First, the people who gave money, advice, or labor to help our family to buy and move into our new house. I love our house. Every day, I am happy to be in it.

Second, our COVID-19 vaccinators.

Third, our TV. These shows stood out:
Now that I’ve listed them, I see they’re all police procedurals, except Benidorm (a sitcom). Their seriousness varies. Wire in the Blood is gothic and ridiculous. No Offence is jokey and ridiculous; it’s very near to being a sitcom. Rebecka Martinsson has the saddest murder cases. The saddest murderers are in Cracker, which Karin & I are currently watching. The best investigators to watch are played by Ida Engvoll in Rebecka Martinsson, Aaron Pederson in Mystery Road (and in two movies, Mystery Road and Goldstone), and Robbie Coltrane and Geraldine Somerville in Cracker. Pederson and Coltrane, I daresay, are great, and Somerville is often great (the script doesn’t give her enough scenes). Mystery Road and Wire in the Blood are stunningly photographed, and Mystery Road and Rebecka Martinsson have stunning landscapes. Benidorm is ugly to look at, and that’s the point.

One more show, or YouTube channel, is worth mentioning again: Un mundo inmenso.

For completeness, I’d have to list Samuel’s shows, which certainly have taken up much of my time; but I’ll let him discuss them when he begins to blog. This year he has taken great physical and intellectual strides. I am grateful to YouTube for his intellectual ones. Samuel now knows his colors, shapes, numbers, letters, animals, and vehicles; he recognizes quite a few written words; he repeats interesting phrases; and today, he sang a few lines along with Dua Lipa and Elton John.

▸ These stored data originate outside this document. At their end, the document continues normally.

theorem witness_MeasReportFiltersLevels :
    (∃ (u : Sub) (s : State), (s.sub u).state ≠ .detached) ∧
    (∃ (u : Sub) (cells : List RawCell) (c : RawCell) (i : Nat) (s : State), Clean s ∧
      CoreInv s ∧
      RangesInv s ∧
      (s.sub u).state ≠ .detached ∧
      cells = [c] ∧
      keyInRange c.key = true ∧
      i < 64 ∧
      (cellAt s i).valid = true ∧
      (cellAt s i).key = c.key) ∧
    (∃ (u : Sub) (c : RawCell) (s : State), Clean s ∧
      CoreInv s ∧
      (s.sub u).state ≠ .detached ∧
      keyInRange c.key = true ∧
      (∀ i < 64, (cellAt s i).valid = true → (cellAt s i).key ≠ c.key) ∧
      (effParam s u).discovery = true ∧
      s.ctb.frozen = false) ∧
    (∃ (u : Sub) (c : RawCell) (s : State), Clean s ∧
      CoreInv s ∧
      (s.sub u).state ≠ .detached ∧
      keyInRange c.key = true ∧
      (∀ i < 64, (cellAt s i).valid = true → (cellAt s i).key ≠ c.key) ∧
      ((effParam s u).discovery = false ∨ s.ctb.frozen = true)) ∧
    (∃ (u : Sub) (i : Nat) (s : State), Clean s ∧
      CoreInv s ∧
      (s.sub u).state ≠ .detached ∧
      i < 64 ∧
      (cellAt s i).valid = true ∧
      ((cellAt s i).part.get u).owned = true ∧
      (cellAt s i).serving.get u = false) ∧
    (∃ (u : Sub) (i : Nat) (s : State), Clean s ∧
      CoreInv s ∧
      i < 64 ∧
      (cellAt s i).valid = true ∧
      ((cellAt s i).part.get u).owned = true ∧
      (cellAt s i).serving.get u = true) ∧
    (∃ (u : Sub) (c : RawCell) (i : Nat) (j : Nat) (s : State), Clean s ∧
      CoreInv s ∧
      RangesInv s ∧
      (s.sub u).state = .camped ∧
      keyInRange c.key = true ∧
      i < 64 ∧
      (cellAt s i).valid = true ∧
      (cellAt s i).key = c.key ∧
      ((cellAt s i).part.get u).penalty = 0 ∧
      j < 64 ∧
      (cellAt s j).valid = true ∧
      (cellAt s j).serving.get u = true ∧
      i ≠ j ∧
      (cellAt s j).samples ≠ 0 ∧
      (((cellAt s j).part.get u).owned = true ∧ 1 < ((cellAt s j).part.get u).stale)) ∧
    (∃ (u : Sub) (c : RawCell) (i : Nat) (j : Nat) (v : Serving) (s : State), Clean s ∧
      CoreInv s ∧
      RangesInv s ∧
      (s.sub u).state = .connected ∧
      (s.sub u).serving = some v ∧
      keyInRange c.key = true ∧
      i < 64 ∧
      (cellAt s i).valid = true ∧
      (cellAt s i).key = c.key ∧
      ((cellAt s i).part.get u).penalty = 0 ∧
      j < 64 ∧
      (cellAt s j).valid = true ∧
      (cellAt s j).serving.get u = true ∧
      i ≠ j ∧
      (cellAt s j).samples ≠ 0 ∧
      (((cellAt s j).part.get u).owned = true ∧ 1 < ((cellAt s j).part.get u).stale) ∧
      ((cellAt s i).part.get u).reported = false) :=
  ⟨⟨.A, served .A .camped, by decide +kernel⟩,
   ⟨.A, [⟨home, 255⟩], ⟨home, 255⟩, 0, served .A .connected, clean_of_check _ (by decide +kernel), core_of_check _ (by unfold SizesInv; decide +kernel), ranges_of_check _ (by decide +kernel), by decide +kernel⟩,
   ⟨.A, ⟨⟨18, 0⟩, 255⟩, served .A .camped, clean_of_check _ (by decide +kernel), core_of_check _ (by unfold SizesInv; decide +kernel), by decide +kernel⟩,
   ⟨.B, ⟨⟨18, 0⟩, 255⟩, served .B .handover, clean_of_check _ (by decide +kernel), core_of_check _ (by unfold SizesInv; decide +kernel), by decide +kernel⟩,
   ⟨.A, 63, owning 63 1 (served .A .camped), clean_of_check _ (by decide +kernel), core_of_check _ (by unfold SizesInv; decide +kernel), by decide +kernel⟩,
   ⟨.A, 0, owning 0 1 (served .A .connected), clean_of_check _ (by decide +kernel), core_of_check _ (by unfold SizesInv; decide +kernel), by decide +kernel⟩,
   ⟨.A, ⟨spare, 255⟩, 63, 0, owning 0 2 (served .A .camped), clean_of_check _ (by decide +kernel), core_of_check _ (by unfold SizesInv; decide +kernel), ranges_of_check _ (by decide +kernel), by decide +kernel⟩,
   ⟨.A, ⟨spare, 255⟩, 63, 0, serving, owning 0 2 (served .A .connected), clean_of_check _ (by decide +kernel), core_of_check _ (by unfold SizesInv; decide +kernel), ranges_of_check _ (by decide +kernel), by decide +kernel⟩⟩

theorem witness_CampingOnAFoundCell :
    (∃ (r : AcqResult) (u : Sub) (s : State), Clean s ∧
      CoreInv s ∧
      acqInRange r = true ∧
      r.found = true ∧
      r.barred = false ∧
      r.owner = some (.sub u) ∧
      (s.sub u).state = .search ∧
      ((r.purpose = some .search ∧ (s.sub u).candidate = none) ∨ (r.purpose = some .reacquire ∧ (s.sub u).candidate = some r.key ∧ ∃ c ∈ s.rta.claims, c.kind = .reacquire ∧ c.owner = .sub u)) ∧
      s.ctb.frozen = false) ∧
    (∃ (r : AcqResult) (u : Sub) (s : State), Clean s ∧
      CoreInv s ∧
      acqInRange r = true ∧
      r.owner = some (.sub u) ∧
      r.purpose = some .reacquire ∧
      (s.sub u).state = .camped ∧
      (s.sub u).reselecting = true ∧
      (s.sub u).candidate = some r.key ∧
      (∃ c ∈ s.rta.claims, c.kind = .reacquire ∧ c.owner = .sub u) ∧
      r.found = true ∧
      r.barred = false ∧
      s.ctb.frozen = false) ∧
    (∃ (r : AcqResult) (u : Sub) (cause : Nat) (s : State), Clean s ∧
      CoreInv s ∧
      acqInRange r = true ∧
      r.owner = some (.sub u) ∧
      r.purpose = some .reacquire ∧
      (s.sub u).state = .camped ∧
      (s.sub u).reselecting = true ∧
      (s.sub u).candidate = some r.key ∧
      (∃ c ∈ s.rta.claims, c.kind = .reacquire ∧ c.owner = .sub u) ∧
      ((r.found = false ∧ cause = 0) ∨ (r.found = true ∧ r.barred = true ∧ cause = 1) ∨ (r.found = true ∧ r.barred = false ∧ cause = 3 ∧ s.ctb.frozen = true ∧ ∀ i < 64, (cellAt s i).valid = true → (cellAt s i).key ≠ r.key))) ∧
    (∃ (r : AcqResult) (s : State), (∃ u : Sub, (s.sub u).state = .search ∧ (s.sub u).candidate = none) ∧
      Clean s ∧
      CoreInv s ∧
      acqInRange r = true ∧
      r.found = true ∧
      r.barred = false ∧
      r.owner = some .common ∧
      r.purpose = some .search ∧
      s.ctb.frozen = false ∧
      s.rta.claims.length < 15) ∧
    (∃ (r : AcqResult) (s : State), ((r.owner = some .common ∧ ∃ u : Sub, (s.sub u).state = .search ∧ (s.sub u).candidate = none) ∨ ∃ u : Sub, r.owner = some (.sub u) ∧ (s.sub u).state = .search ∧ (s.sub u).candidate = none) ∧
      r.found = false ∧
      r.purpose = some .search) ∧
    (∃ (r : AcqResult) (s : State), ((r.owner = some .common ∧ ∃ u : Sub, (s.sub u).state = .search ∧ (s.sub u).candidate = none) ∨ ∃ u : Sub, r.owner = some (.sub u) ∧ (s.sub u).state = .search ∧ (s.sub u).candidate = none) ∧
      Clean s ∧
      acqInRange r = true ∧
      r.found = true ∧
      r.barred = true ∧
      r.purpose = some .search) ∧
    (∃ (r : AcqResult) (u : Sub) (s : State), Settled s ∧
      CoreInv s ∧
      acqInRange r = true ∧
      r.owner = some (.sub u) ∧
      r.purpose = some .reacquire ∧
      (s.sub u).state = .search ∧
      (s.sub u).candidate = some r.key ∧
      (∃ c ∈ s.rta.claims, c.kind = .reacquire ∧ c.owner = .sub u) ∧
      (r.found = false ∨ r.barred = true ∨ (s.ctb.frozen = true ∧ ∀ i < 64, (cellAt s i).valid = true → (cellAt s i).key ≠ r.key))) :=
  ⟨⟨found, .A, searching, clean_of_check _ (by decide +kernel), core_of_check _ (by unfold SizesInv; decide +kernel), by decide +kernel⟩,
   ⟨{ found with purpose := some .reacquire, key := target }, .A, reselectingTo, clean_of_check _ (by decide +kernel), core_of_check _ (by unfold SizesInv; decide +kernel), by decide +kernel⟩,
   ⟨{ found with purpose := some .reacquire, found := false, key := target }, .A, 0, reselectingTo, clean_of_check _ (by decide +kernel), core_of_check _ (by unfold SizesInv; decide +kernel), by decide +kernel⟩,
   ⟨{ found with owner := some .common }, searching, ⟨.A, by decide +kernel⟩, clean_of_check _ (by decide +kernel), core_of_check _ (by unfold SizesInv; decide +kernel), by decide +kernel⟩,
   ⟨{ found with found := false }, searching, .inr ⟨.A, by decide +kernel⟩, by decide +kernel⟩,
   ⟨{ found with barred := true }, searching, .inr ⟨.A, by decide +kernel⟩, clean_of_check _ (by decide +kernel), by decide +kernel⟩,
   ⟨{ found with purpose := some .reacquire, found := false, key := target }, .A, acquiring, settled_of_check (by unfold ClaimsInv; decide +kernel) (ranges_of_check _ (by decide +kernel)) (clean_of_check _ (by decide +kernel)) (by decide +kernel), core_of_check _ (by unfold SizesInv; decide +kernel), by decide +kernel⟩⟩

theorem witness_IndicationsNotTaken :
    (∃ (u : Option Sub) (fn : Nat) (s : State), (∀ b : Sub, u = some b → (s.sub b).state ≠ .camped ∨ (s.pgm.recs.get b).readOccasion ≠ some fn)) ∧
    (∃ (u : Option Sub) (s : State), (∀ b : Sub, u = some b → (s.sub b).state = .detached)) ∧
    (∃ (k : Key) (tCell : Nat) (g : Nat), (keyInRange k = false ∨ tCell ∉ [32, 64, 128, 256] ∨ g ∉ [1, 3, 5, 7])) ∧
    (∃ (r : AcqResult), (r.owner = none ∨ r.purpose = none ∨ (r.found = true ∧ (keyInRange r.key = false ∨ r.tCell ∉ [32, 64, 128, 256] ∨ r.g ∉ [1, 3, 5, 7])))) ∧
    (∃ (r : AcqResult) (s : State), (∀ b : Sub, r.owner = some (.sub b) → (s.sub b).candidate ≠ some r.key ∨ ∀ c ∈ s.rta.claims, ¬(c.kind = .reacquire ∧ c.owner = .sub b)) ∧
      r.purpose = some .reacquire ∧
      (r.found = false ∨ r.barred = false)) ∧
    (∃ (u : Option Sub) (k : Key) (status : Option SyncResult) (s : State), (u = none ∨ status = none ∨ keyInRange k = false ∨ ∀ b : Sub, u = some b → (s.sub b).state ∈ [.detached, .search, .camped])) ∧
    (∃ (u : Option Sub) (s : State), (∀ b : Sub, u = some b → (s.sub b).state ∈ [.detached, .search])) ∧
    (∃ (u : Sub) (seg : RawSegment) (s : State), (s.sub u).state ∉ [.detached, .search] ∧
      (seg.index = 0 ∨ 8 < seg.index ∨ seg.total = 0 ∨ 8 < seg.total ∨ seg.total < seg.index ∨ 152 < seg.payload.length ∨ seg.sender = [] ∨ 20 < seg.sender.length)) :=
  ⟨⟨none, 0, State.reset, by simp⟩,
   ⟨none, State.reset, by simp⟩,
   ⟨home, 33, 1, by decide +kernel⟩,
   ⟨{ found with owner := none }, by decide +kernel⟩,
   ⟨{ found with purpose := some .reacquire }, State.reset, by intro b; cases b <;> decide +kernel, by decide +kernel⟩,
   ⟨none, home, some .ok, State.reset, .inl rfl⟩,
   ⟨none, State.reset, by simp⟩,
   ⟨.A, ({ sender := [5], reference := 1, index := 9, total := 1, service := 255, payload := [] } : RawSegment), served .A .camped, by decide +kernel⟩⟩

theorem witness_IdleTextStored :
    (∃ (u : Sub) (g : RawSegment) (s : State), Clean s ∧
      (s.sub u).state ∉ [.detached, .search] ∧
      segmentShaped g = true ∧
      (g.service < (effParam s u).screenLen ∧ ((screenAt s (16 * u.code + g.service / 16)).damaged = true ∨ (screenAt s (16 * u.code + g.service / 16)).val.getLsbD (g.service % 16) = false)) ∧
      s.txs.slots.length = 48 ∧
      s.txs.groups.length = 12 ∧
      (∀ i < 12, ∀ h ∈ (groupAt s i).toList, keyed u g h = false) ∧
      freeCount s ≠ 0 ∧
      freeRecords s ≠ 0) ∧
    (∃ (u : Sub) (g : RawSegment) (i : Nat) (h : Group) (n : Nat) (s : State), Clean s ∧
      groupOf s u g i h ∧
      (s.sub u).state ∉ [.detached, .search] ∧
      segmentShaped g = true ∧
      (g.service < (effParam s u).screenLen ∧ ((screenAt s (16 * u.code + g.service / 16)).damaged = true ∨ (screenAt s (16 * u.code + g.service / 16)).val.getLsbD (g.service % 16) = false)) ∧
      h.total = g.total ∧
      g.index ∉ h.received ∧
      h.state = .opened n ∧
      freeCount s ≠ 0 ∧
      s.txs.slots.length = 48) ∧
    (∃ (u : Sub) (g : RawSegment) (i : Nat) (h : Group) (s : State), Clean s ∧
      groupOf s u g i h ∧
      (s.sub u).state ∉ [.detached, .search] ∧
      segmentShaped g = true ∧
      (g.service < (effParam s u).screenLen ∧ ((screenAt s (16 * u.code + g.service / 16)).damaged = true ∨ (screenAt s (16 * u.code + g.service / 16)).val.getLsbD (g.service % 16) = false)) ∧
      h.total = g.total ∧
      g.index ∈ h.received) ∧
    (∃ (u : Sub) (g : RawSegment) (i : Nat) (h : Group) (s : State), Clean s ∧
      groupOf s u g i h ∧
      (s.sub u).state ∉ [.detached, .search] ∧
      segmentShaped g = true ∧
      (g.service < (effParam s u).screenLen ∧ ((screenAt s (16 * u.code + g.service / 16)).damaged = true ∨ (screenAt s (16 * u.code + g.service / 16)).val.getLsbD (g.service % 16) = false)) ∧
      h.total ≠ g.total) ∧
    (∃ (u : Sub) (g : RawSegment) (i : Nat) (h : Group) (s : State), Clean s ∧
      groupOf s u g i h ∧
      (s.sub u).state ∉ [.detached, .search] ∧
      segmentShaped g = true ∧
      (g.service < (effParam s u).screenLen ∧ ((screenAt s (16 * u.code + g.service / 16)).damaged = true ∨ (screenAt s (16 * u.code + g.service / 16)).val.getLsbD (g.service % 16) = false)) ∧
      h.total = g.total ∧
      g.index ∉ h.received ∧
      isOpen h = false) ∧
    (∃ (u : Sub) (g : RawSegment) (s : State), Clean s ∧
      storeFullFor s u g ∧
      (s.sub u).state ∉ [.detached, .search] ∧
      segmentShaped g = true ∧
      (g.service < (effParam s u).screenLen ∧ ((screenAt s (16 * u.code + g.service / 16)).damaged = true ∨ (screenAt s (16 * u.code + g.service / 16)).val.getLsbD (g.service % 16) = false))) ∧
    (∃ (u : Sub) (g : RawSegment) (s : State), Clean s ∧
      (s.sub u).state ∉ [.detached, .search] ∧
      segmentShaped g = true ∧
      ¬(g.service < (effParam s u).screenLen ∧ ((screenAt s (16 * u.code + g.service / 16)).damaged = true ∨ (screenAt s (16 * u.code + g.service / 16)).val.getLsbD (g.service % 16) = false))) :=
  ⟨⟨.A, { sender := [5], reference := 1, index := 1, total := 1, service := 255, payload := [] }, served .A .camped, clean_of_check _ (by decide +kernel), by decide +kernel⟩,
   ⟨.A, { sender := [5], reference := 33, index := 3, total := 3, service := 255, payload := [] }, 11, openGroup, 1, withGroup 11 openGroup (served .A .camped), clean_of_check _ (by decide +kernel), by unfold groupOf; decide +kernel, by decide +kernel⟩,
   ⟨.A, { sender := [5], reference := 33, index := 1, total := 3, service := 255, payload := [] }, 11, openGroup, withGroup 11 openGroup (served .A .camped), clean_of_check _ (by decide +kernel), by unfold groupOf; decide +kernel, by decide +kernel⟩,
   ⟨.A, { sender := [5], reference := 33, index := 1, total := 8, service := 255, payload := [] }, 11, openGroup, withGroup 11 openGroup (served .A .camped), clean_of_check _ (by decide +kernel), by unfold groupOf; decide +kernel, by decide +kernel⟩,
   ⟨.A, { sender := [5], reference := 33, index := 3, total := 3, service := 255, payload := [] }, 11, { openGroup with state := .ready true }, withGroup 11 { openGroup with state := .ready true } (served .A .camped), clean_of_check _ (by decide +kernel), by unfold groupOf; decide +kernel, by decide +kernel⟩,
   ⟨.A, { sender := [5], reference := 33, index := 3, total := 3, service := 255, payload := [] }, crammed (withGroup 11 openGroup (served .A .camped)), clean_of_check _ (by decide +kernel), by unfold storeFullFor; refine ⟨?_, ?_, ?_, ?_⟩ <;> decide +kernel, by decide +kernel⟩,
   ⟨.A, { sender := [5], reference := 1, index := 1, total := 1, service := 255, payload := [] }, blocking .A (served .A .camped), clean_of_check _ (by decide +kernel), by decide +kernel⟩⟩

This year I’ll have completed the Bible-reading schedule devised by Robert Murray M’Cheyne. It’s the best schedule I’ve used, and the Good News Translation has been a joy to read.

I also passed my eyes over more philosophy than in any year since I lived in Ithaca. I wrote down the title of every article and book chapter I finished. Perusing the titles, I’m dismayed that I remember so little of the content. There’s something to be said for reading less.

(This doesn’t reflect well upon the industry of philosophy, whose practitioners are caught up in a whirlwind of having to publish more and more and more.)

I also wrote down the vast majority of the calories I ate; and, consequently, I lost a lot of lbs.

So did Karin, though she’s been gaining weight again. In February, Lord willing, we’ll have another son.

♦ ♦ ♦ ♦ ♦

P.S. I forgot Clarkson’s Farm. That show was outstanding, too!